Is Emergency Medicine Still Competitive? A Current Look

Emergency medicine is no longer one of the more competitive specialties to match into. After years of strong demand, the field has seen a sharp reversal: unfilled residency positions have surged, applicant interest has declined, and workforce projections point to a surplus of emergency physicians by 2030. For medical students considering EM, the path to matching is more accessible than it was a decade ago, but the landscape comes with new concerns worth understanding.

Match Rates Are High, and Rising

In the 2025 Match cycle, 94% of US MD seniors who applied to emergency medicine successfully matched, and 98% of DO seniors did the same. Those numbers reflect a specialty that is no longer filtering out large numbers of qualified applicants. By contrast, competitive specialties like dermatology, plastic surgery, and orthopedic surgery routinely leave 20% or more of US senior applicants unmatched.

The bigger signal is on the program side. In the 2022 Match, 7.5% of EM residency positions went unfilled before the supplemental process (SOAP). Just one year later, that figure jumped to 18.4%, with 554 of 3,010 positions sitting empty across 132 programs. That kind of spike is unusual for any specialty and reflects a genuine drop in student interest, not a sudden expansion of training spots.

How EM Compares to Other Specialties

Using the ratio of available positions to applicants, emergency medicine ranks among the least competitive specialties in the Match. The Emergency Medicine Residents’ Association (EMRA) noted that EM has historically had enough positions to accommodate 72% to 82% of all applicants in any given year. That ratio puts it alongside otolaryngology at the bottom of the competitiveness scale by this measure.

That statistic deserves some context, though. EMRA points out that applicants to EM tend to be well-informed and self-selected. Students who pursue EM typically do so after rotating in emergency departments and receiving evaluations that confirm their fit. So while the raw numbers suggest low competition, the applicant pool is not random. Poorly prepared applicants are less likely to apply in the first place, which can make the ratio look more favorable than it would in specialties with broader appeal.

What Programs Actually Look For

Emergency medicine uses a unique evaluation tool called the Standardized Letter of Evaluation, or SLOE. Program directors consider the SLOE the single most important component of an EM application, outweighing board scores, transcripts, and personal statements. A SLOE is written by an EM faculty member after a student completes a clinical rotation in the emergency department, and it includes a global assessment ranking that compares the student to peers.

Research on SLOE rankings found that applicants ranked in the lower third had significantly reduced odds of matching, even after adjusting for board scores. In fact, once a lower-third SLOE ranking was accounted for, higher Step 1 and Step 2 CK scores no longer predicted a successful match. In other words, a strong SLOE can carry an otherwise average application, and a weak SLOE can sink an otherwise strong one. This makes EM rotations and clinical performance especially high-stakes for applicants.

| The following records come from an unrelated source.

-- ==== Sys2Proof/Machine/SignalOps.lean ====
section
/-! DEFINITION. Shared operations of signalling: claim and complete (R422, R423, R425, R426), the keys of the notification
units (R424, R451), the X3 inputs (R430, R431), and the Chronicle's reading, clearing and devices (R437 to R446). -/

namespace Sys2Proof.Machine

def updSig (f : Signal → Signal) (s : State) : State := { s with sig := f s.sig }

def updX3 (f : X3 → X3) (s : State) : State := updSig (fun g => { g with x3 := f g.x3 }) s

/-! ## Claim and complete (R422) -/

/-- The source of the lowest group, then sub-priority, then ID (R425). -/
def ntfBest (u : Ntf) (l : List Nat) : Option Nat :=
  l.foldl (fun b i => match b with
    | some j => if ntfPrio u i < ntfPrio u j then some i else some j
    | none => some i) none

/-- A read of a claim register: the source it returns, or 0x3FF, and its effect. -/
def ntfClaim (n v : Nat) (s : State) : Nat × State :=
  match ntfBest (ntf s n) (ntfReady s n v) with
  | some i => (i, updNtf n (fun u => { u with claimed := setBit u.claimed i, pend := clrBit u.pend i }) s)
  | none => (0x3FF, s)

/-- A write of a source to the complete register. Only the vector of the completed source is judged (R426). -/
def ntfComplete (n i : Nat) (s : State) : State :=
  if i < ntfSources n ∧ bitOf (ntf s n).claimed i then
    let s := updNtf n (fun u =>
      { u with claimed := clrBit u.claimed i, pend := if bitOf u.again i then setBit u.pend i else u.pend,
               again := clrBit u.again i }) s
    let v := ntfRoute n (ntf s n) i
    if hasWork s n v then ntfDue n v s else s
  else s

/-- A held message whose MOD_INT has passed is sent if work remains (R426). -/
def ntfExpire (n v : Nat) (s : State) : State :=
  let u := ntf s n
  match bitOf u.held v, tfind u.last v with
  | true, some t =>
    if s.clk < t + tget 0 u.modInt v * us then s
    else if hasWork s n v then ntfSend n v s
    else updNtf n (fun u => { u with held := clrBit u.held v }) s
  | _, _ => s

/-! ## Configuration of a unit (R424, R451) -/

/-- Put the route of a source. -/
def withField (word pos width v : Nat) : Nat := word - bitsOf word pos width * 2 ^ pos + v * 2 ^ pos

/-- One key of `notify.config.set`; none where it is refused: a key out of the slice's range, or one of keys 0x0004 to
0x0006 with no source before it. -/
def ntfKey (n : Nat) (src : Option Nat) (p : Param) (u : Ntf) : Option (Option Nat × Ntf) :=
  let v := p.value
  if p.key = 2 then if v < 2 ^ ntfSources n then some (src, { u with enable := v }) else none
  else if p.key = 3 then if v < ntfSources n then some (some v, u) else none
  else if p.key = 4 ∨ p.key = 5 ∨ p.key = 6 then
    match src with
    | some i =>
      if p.key = 4 then if n = 0 then none else some (src, { u with route := withField u.route (2 * i) 2 v })
      else if p.key = 5 then some (src, { u with prio := withField u.prio (4 * i + 2) 2 v })
      else some (src, { u with prio := withField u.prio (4 * i) 2 v })
    | none => none
  else if 0x10 ≤ p.key ∧ p.key ≤ 0x13 then
    if n = 0 ∧ p.key ≠ 0x10 then none else some (src, { u with modInt := tset 0 u.modInt (p.key - 0x10) v })
  else if 0x14 ≤ p.key ∧ p.key ≤ 0x17 then
    if n = 0 ∧ p.key ≠ 0x14 then none else some (src, { u with bypass := tset 1 u.bypass (p.key - 0x14) v })
  else some (src, u)

/-- Every key in order, or the index of the first refused. -/
def ntfKeys (n : Nat) : Option Nat → List Param → Ntf → Except Nat Ntf
  | _, [], u => .ok u
  | src, p :: t, u =>
    match ntfKey n src p u with
    | some (src', u') => ntfKeys n src' t u'
    | none => .error p.idx

/-- The keys of a unit as a reply list. -/
def ntfBytes (n : Nat) (u : Ntf) : List Byte :=
  let vs := if n = 0 then 1 else 4
  entryBytes 2 u.enable false ++
    ((List.range (ntfSources n)).flatMap fun i =>
      entryBytes 3 i false ++ (if n = 0 then [] else entryBytes 4 (ntfRoute n u i) false) ++
        entryBytes 5 (ntfPrio u i / 4) false ++ entryBytes 6 (ntfPrio u i % 4) false) ++
    ((List.range vs).flatMap fun v => entryBytes (0x10 + v) (tget 0 u.modInt v) false) ++
    ((List.range vs).flatMap fun v => entryBytes (0x14 + v) (tget 1 u.bypass v) false)

/-! ## X3 inputs (R430, R431) -/

/-- The full stamp, in 2^-16 ns, of a TS32 that lies in the past. -/
def stampAt (s : State) (ts : Nat) : Nat := s.time.n - (ts32 s - BitVec.ofNat 32 ts).toNat * 65536

/-- A filtered input changes: TRIG_IN edges are Archive triggers (R399), contacts are judged against their partner
(R280). -/
def x3Edge (i : Nat) (level : Bool) (ts : Nat) (s : State) : State :=
  let s := updX3 (fun x => { x with state := putBit x.state i level, pins := putBit x.pins i level }) s
  if i < 4 then offerEvent 0 i level (stampAt s ts) (!s.time.traceable) s
  else if i < 12 then discJudge (i - 4) s
  else discJudge (i - 12) s

/-- An edge on an input whose filter does not run: its pin, and its latch while rail VAO is up. -/
def x3Latch (i : Nat) (rising : Bool) (s : State) : State :=
  updX3 (fun x =>
    { x with pins := putBit x.pins i rising, rise := if rising then setBit x.rise i else x.rise,
             fall := if rising then x.fall else setBit x.fall i }) s

/-! ## The Chronicle -/

/-- The 64 bytes of an entry with its FLAGS (R437). -/
def entryBits (e : Entry) (flags : Nat) : List Byte :=
  let b := le 8 e.acc ++ le 5 e.opsec ++ le 1 e.sev ++ le 2 e.code ++ le 4 e.cycles ++ le 6 e.time.sec ++
    le 2 (b2n e.time.notTraceable ||| e.flags ||| flags) ++ le 4 e.time.ns ++ le 2 e.rep ++ le 2 e.inst ++ le 2 e.slice ++
    le 2 e.obj ++ padTo 16 (e.data.flatMap (le 4)) ++ le 4 e.lastTs.toNat
  b ++ le 4 (crc32 b)

/-- The entries written, in accession order: the log of a device in use, or the reserve (R444, R445). -/
def chrLog (c : Chron) : List Entry :=
  if chrReserve c then c.reserve else (if c.ok0 then c.dev0 else c.dev1).map Prod.snd

/-- Every held entry in accession order, with what it is marked with: an accepted one not yet written is QUEUED. A written
entry whose repeat is queued shows the repeat. -/
def chrHeld (c : Chron) : List (Entry × Nat) :=
  let now (e : Entry) : Entry := match c.queue.find? fun x => x.rewrite && x.entry.acc == e.acc with
    | some x => x.entry
    | none => e
  ((chrLog c).filter fun e => c.first ≤ e.acc || chrReserve c).map (fun e => (now e, 0)) ++
    ((c.queue.filter fun x => !x.rewrite).map fun x => (x.entry, 16))

/-- The oldest held accession. -/
def chrFirst (c : Chron) : Nat :=
  if chrReserve c then match c.reserve with
    | e :: _ => e.acc
    | [] => c.next
  else c.first

/-- The entries a slice may see at or above an accession (R441, R442). -/
def chrFrom (c : Chron) (slice acc : Nat) : List (Entry × Nat) :=
  (chrHeld c).filter fun e => acc ≤ e.1.acc && (slice == 0 || e.1.inst == slice)

/-- An entry as a reply carries it: the newest is OPEN. -/
def chrReply (c : Chron) (e : Entry × Nat) : List Byte :=
  entryBits e.1 (e.2 + if e.1.acc + 1 = c.next then 8 else 0)

/-- A device is declared failed (R444, R445): its survivor carries on, or the queue moves to the reserve. -/
def deviceFailed (d : Nat) (s : State) : State :=
  let s := updChr (fun c => if d = 0 then { c with ok0 := false } else { c with ok1 := false }) s
  if chrReserve s.chr then
    let s := updChr (fun c =>
      let all := c.reserve ++ (c.queue.filter fun x => !x.rewrite).map fun x => { x.entry with flags := setBit x.entry.flags 1 }
      let lost := all.length - 256
      { c with queue := [], reserve := all.drop lost, lost := c.lost + BitVec.ofNat 32 lost }) s
    let s := noteMod 0x0D04 0 d [] (openError 0x0D04 d s)
    closeError 0x0D04 (1 - d) (closeError 0x0D04 d (setAlarm 9 s))
  else setAlarm 8 (noteMod 0x0D04 0 d [] (openError 0x0D04 d s))

/-- Once the queue has fallen below half, one entry records what was dropped (R439). -/
def droppedNote (s : State) : State :=
  if s.chr.droppedSince ≠ 0 ∧ s.chr.queue.length < 512 then
    noteMod 0x0D06 0 noObj [s.chr.droppedSince] (updChr (fun c => { c with droppedSince := 0 }) s)
  else s

/-- The item at the head of the queue is written to both devices and leaves it; a device whose read-back differs has
failed (R444). The entry that names a failed device ends that error's handling (R434). -/
def chrStep (good0 good1 : Bool) (s : State) : State :=
  match s.chr.queue with
  | x :: _ =>
    let s := if s.chr.ok0 && !good0 then deviceFailed 0 s else s
    let s := if s.chr.ok1 && !good1 then deviceFailed 1 s else s
    if chrReserve s.chr then s
    else
      let s := updChr (fun c => chrWrite x.entry { c with queue := c.queue.drop 1 }) s
      droppedNote (if x.entry.code = 0x0D04 then closeError 0x0D04 x.entry.obj s else s)
  | [] => s

end Sys2Proof.Machine
end

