-- ==== Sys2Proof/Machine/Mailbox.lean ====
section
/-! DEFINITION. The mailbox registers and events: doorbells and ring enables (R68, R72, R92, R95, R344), fetching and
reading (R82, R85, R490), timeouts (R84), completions (R80), and the resets and bus mastering of the host interface
(R89, R90). -/

namespace Sys2Proof.Machine

/-! ## Doorbells -/

/-- A submission doorbell: it adds entries, or is discarded with RING_ERR (R72). -/
def sqDoorbell (n v : Nat) (s : State) : State :=
  let w := win s n
  let len := sqLen w
  if len ≤ v ∨ len - 1 < unfetched w + (v + len - w.sqTail % len) % len then ringErr n s
  else updWin n (fun w => { w with sqTail := v }) s

def execSqTail (slice value : Nat) (s : State) : Res :=
  .next (if hostUp s && winExists slice then sqDoorbell slice (value % 4096) s else s)

/-- A completion doorbell: it releases entries the module has written, or is discarded with RING_ERR (R72). -/
def cqDoorbell (n v : Nat) (s : State) : State :=
  let w := win s n
  let len := cqLen w
  if len ≤ v ∨ unconsumed w < (v + len - w.cqHead % len) % len then ringErr n s
  else updWin n (fun w => { w with cqHead := v }) s

def execCqHead (slice value : Nat) (s : State) : Res :=
  .next (if hostUp s && winExists slice then cqDoorbell slice (value % 4096) s else s)

/-! ## RING_CFG -/

/-- The submission ring starts: empty rings and phase 1 (R72). -/
def sqStart (n : Nat) (s : State) : State :=
  updWin n (fun w =>
    { w with sqHead := 0, sqTail := 0, cqHead := 0, cqIdx := 0, cqPhase := true, enabled := true, cqFailed := false, resetStop := false }) s

/-- A write to RING_CFG. -/
def writeRingCfg (n v : Nat) (s : State) : State :=
  let was := fon (win s n).cfg wEnable
  match winWrite n 0x010 v s with
  | none => deniedWr n s
  | some c =>
    let s := updWin n (fun w => { w with cfg := c }) s
    if fon c wEnable && !was then sqStart n s
    else if was && !fon c wEnable then sqStop n s
    else s

/-- A write that sets ENABLE. -/
def execRingEnable (slice value : Nat) (s : State) : Res :=
  .next (if hostUp s && winExists slice && bitOf value 8 then writeRingCfg slice value s else s)

/-- A write that clears ENABLE. -/
def execRingDisable (slice value : Nat) (s : State) : Res :=
  .next (if hostUp s && winExists slice && !bitOf value 8 then writeRingCfg slice value s else s)

/-! ## Station rings: the admin window has none (R68) -/

/-- An instance slice's window. -/
def stationUp (s : State) (n : Nat) : Bool := hostUp s && winExists n && n != 0

/-- The receive doorbell: waiting frames are placed (R92). -/
def rxDoorbell (n v : Nat) (s : State) : State :=
  if !assigned s n then deniedWr n s else deliver n (updWin n (fun w => { w with rxTail := v }) s)

def execRxTail (slice value : Nat) (s : State) : Res :=
  .next (if stationUp s slice then rxDoorbell slice (value % 4096) s else s)

/-- The transmit doorbell (R95). -/
def txDoorbell (n v : Nat) (s : State) : State :=
  if !assigned s n then deniedWr n s else updWin n (fun w => { w with txTail := v }) s

def execTxTail (slice value : Nat) (s : State) : Res :=
  .next (if stationUp s slice then txDoorbell slice (value % 4096) s else s)

/-- A write to RX_CFG: enabling brings the virtual port up and restarts its block, disabling takes it down and flushes its
queue (R344). A ring starts empty (R115). -/
def writeRxCfg (n v : Nat) (s : State) : State :=
  let was := fon (win s n).cfg wRxEn
  match winWrite n 0x048 v s with
  | none => deniedWr n s
  | some c =>
    let s := updWin n (fun w => { w with cfg := c }) s
    if fon c wRxEn && !was then vportRestart n (updWin n (fun w => { w with rxHead := 0, rxTail := 0 }) s)
    else if was && !fon c wRxEn then flushVport n s
    else s

def execRxRingEnable (slice value : Nat) (s : State) : Res :=
  .next (if stationUp s slice && bitOf value 16 then writeRxCfg slice value s else s)

def execRxRingDisable (slice value : Nat) (s : State) : Res :=
  .next (if stationUp s slice && !bitOf value 16 then writeRxCfg slice value s else s)

/-- A write to TX_CFG. -/
def writeTxCfg (n v : Nat) (s : State) : State :=
  let was := fon (win s n).cfg wTxEn
  match winWrite n 0x068 v s with
  | none => deniedWr n s
  | some c =>
    let s := updWin n (fun w => { w with cfg := c }) s
    if fon c wTxEn && !was then updWin n (fun w => { w with txHead := 0, txTail := 0 }) s else s

def execTxRingEnable (slice value : Nat) (s : State) : Res :=
  .next (if stationUp s slice && bitOf value 16 then writeTxCfg slice value s else s)

def execTxRingDisable (slice value : Nat) (s : State) : Res :=
  .next (if stationUp s slice && !bitOf value 16 then writeTxCfg slice value s else s)

/-! ## Fetching and reading -/

/-- Fetch the next entry of a ring whose turn it is: read at once, or outstanding as a DMA read. -/
def fetchEntry (n : Nat) (entry : Option (List Byte)) (s : State) : State :=
  let w := win s n
  let a := sqAddr w w.sqHead
  match atuCheck s n a 64 false with
  | some (k, x) => ringErr n (sqStop n (atuFault n k x false 2 0 s))
  | none =>
    let s := updWin n (fun w => { w with sqHead := (w.sqHead + 1) % sqLen w }) s
    match entry with
    | some b => receiveEntry n b s
    | none => issueRead { tag := 0, purpose := .entry n, addr := a, len := 64, attempt := 0, at_ := s.clk } s

def execSubmissionFetch (slice : Nat) (entry : Option (List Byte)) (s : State) : Res :=
  match takeTurn slice s with
  | some s' => .next (fetchEntry slice entry s')
  | none => .next s

/-- A read has failed: an entry's ring stops, a command ends (R85). -/
def readFailed (r : Rd) (s : State) : State :=
  match r.purpose with
  | .entry n => ringErr n (sqStop n s)
  | .buffer id => if s.cmds.any fun c => c.id == id && c.phase == .reading then abortCmd id 4 s else s

/-- A read has brought its data. -/
def readDone (r : Rd) (data : List Byte) (s : State) : State :=
  match r.purpose with
  | .entry n => receiveEntry n data s
  | .buffer id => receiveInput id (padTo r.len data) s

/-- The read of a tag ends. -/
def endRead (tag : Nat) (s : State) : State :=
  pumpReads (updPcie (fun p => { p with reads := p.reads.filter fun r => r.tag != tag }) s)

def execDmaReadCompletion (tag : Nat) (ok : Bool) (data : List Byte) (s : State) : Res :=
  match s.pcie.reads.find? fun r => r.tag == tag with
  | some r => .next (if ok then readDone r data (endRead tag s) else readFailed r (endRead tag s))
  | none => .next s

/-- Is a read still wanted? That of an aborted command is not reissued (R86). -/
def wanted (s : State) (r : Rd) : Bool :=
  match r.purpose with
  | .entry _ => true
  | .buffer id => s.cmds.any fun c => c.id == id && c.phase == .reading

def execDmaReadTimeout (tag : Nat) (s : State) : Res :=
  match s.pcie.reads.find? fun r => r.tag == tag with
  | some r =>
    if s.clk < r.at_ + cto s then .next s
    else if !wanted s r then .next (endRead tag s)
    else if r.attempt = 0 then .next (issueRead { r with attempt := 1 } (endRead tag s))
    else .next (readFailed r (endRead tag s))
  | none => .next s

/-! ## Timeouts and completions -/

def execCommandTimeout (r : CmdId) (s : State) : Res :=
  match s.cmds.find? fun c => c.id == r && executing c with
  | some c => .next (if committed s c || decide (s.clk < c.started + effTimeout s c) then s else abortCmd r 2 s)
  | none => .next s

/-- Write a completion, discard it where its ring has failed (R108), or leave it waiting for a slot (R83). -/
def complete (c : Cmd) (s : State) : State :=
  let n := c.id.slice
  if (win s n).cqFailed then retire c.id (countAborted n s)
  else if cqFull (win s n) then s
  else match atuCheck s n (cqAddr (win s n) (win s n).cqIdx) 32 true with
    | some (k, a) => failCq c k a s
    | none => writeCqe c s

/-- Hold a completion in its place among what waits for bus mastering (R90). -/
def holdCqe (r : CmdId) (s : State) : State :=
  if (s.heldOut.filter fun h => h == .cqe r).length < (s.cmds.filter fun c => c.id == r && c.phase == .completing).length then
    { s with heldOut := s.heldOut ++ [.cqe r] }
  else s

def execCompletionWrite (r : CmdId) (s : State) : Res :=
  match s.cmds.find? fun c => c.id == r && c.phase == .completing with
  | some c => .next (if s.pcie.down then s else if busOff s then holdCqe r s else complete c s)
  | none => .next s

/-! ## Resets and bus mastering -/

def execPerst (s : State) : Res := .next (hostReset s)

def execFunctionLevelReset (s : State) : Res := .next (if s.pcie.down then s else hostReset s)

/-- Issue one held item. -/
def issueHeld (s : State) (h : Held) : State :=
  match h with
  | .out o => emit o s
  | .cqe r => match s.cmds.find? fun c => c.id == r && c.phase == .completing with
    | some c => complete c s
    | none => s

/-- Issue what was held, in order (R90); the unmaps that waited for it complete (R109). -/
def releaseHeld (s : State) : State := finishWaits .unmap ok (s.heldOut.foldl issueHeld { s with heldOut := [] })

/-- Bus Master Enable or the power state changes. -/
def busChange (bme d3 : Bool) (s : State) : State :=
  let was := busOff s
  let s := updPcie (fun p => { p with bme := bme, d3hot := d3 }) s
  if was && !busOff s then
    (tkeys s.wins).foldl (fun s n => if n = 0 then s else deliver n s) (pumpReads (releaseHeld s))
  else s

def execBusMasterChange (bme d3 : Bool) (s : State) : Res := .next (if s.pcie.down then s else busChange bme d3 s)

end Sys2Proof.Machine
end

Most competitive applicants complete two EM rotations at different institutions to secure two SLOEs. Doing well on these rotations, showing procedural skill, comfort with uncertainty, and the ability to manage multiple patients simultaneously, matters more than almost anything else in the application.

Why Interest Has Dropped

The decline in EM competitiveness is largely driven by workforce concerns. A task force analysis published in 2021 projected a surplus of roughly 7,845 emergency physicians by 2030. That projection accounts for several converging trends: residency training programs have expanded, about 20% of emergency department visits are now handled by nurse practitioners or physician assistants, and physician attrition has remained relatively low at around 3% per year.

Medical students pay close attention to job market signals. Reports of new EM graduates struggling to find desirable positions, particularly in urban or academic settings, have circulated widely on forums and in specialty publications. Some graduates have taken jobs in rural or underserved areas not by choice but by necessity, and others have faced contract instability with staffing companies that employ a large share of the EM workforce. These concerns have cooled what was once intense enthusiasm for the specialty.

Emergency department visit volumes are still projected to grow by about 11% relative to 2018 levels, but that growth is not enough to absorb the number of physicians entering the field each year. The result is a buyer’s market for employers and a tighter market for new graduates, especially those targeting specific geographic regions.

What This Means for Applicants Now

If you’re a medical student considering EM, the good news is straightforward: matching is more achievable than it has been in years. You don’t need elite board scores, and programs across the country have open spots. The barrier to entry is lower than it was five or ten years ago.

The trade-off is on the other end. Matching into EM is easier, but the job market after residency is tighter. Students entering EM now should do so because the clinical work genuinely appeals to them, not because it was once considered a lifestyle specialty with high pay and flexible scheduling. Those advantages still exist in many positions, but they’re no longer guaranteed, and geographic flexibility will likely matter when it comes time to find a job.

For the application itself, your energy is best spent on clinical rotations. Strong SLOEs from well-regarded programs carry more weight than squeezing extra points out of board exams. Rotate early, perform well, and build genuine relationships with EM faculty who can speak to your clinical ability in detail.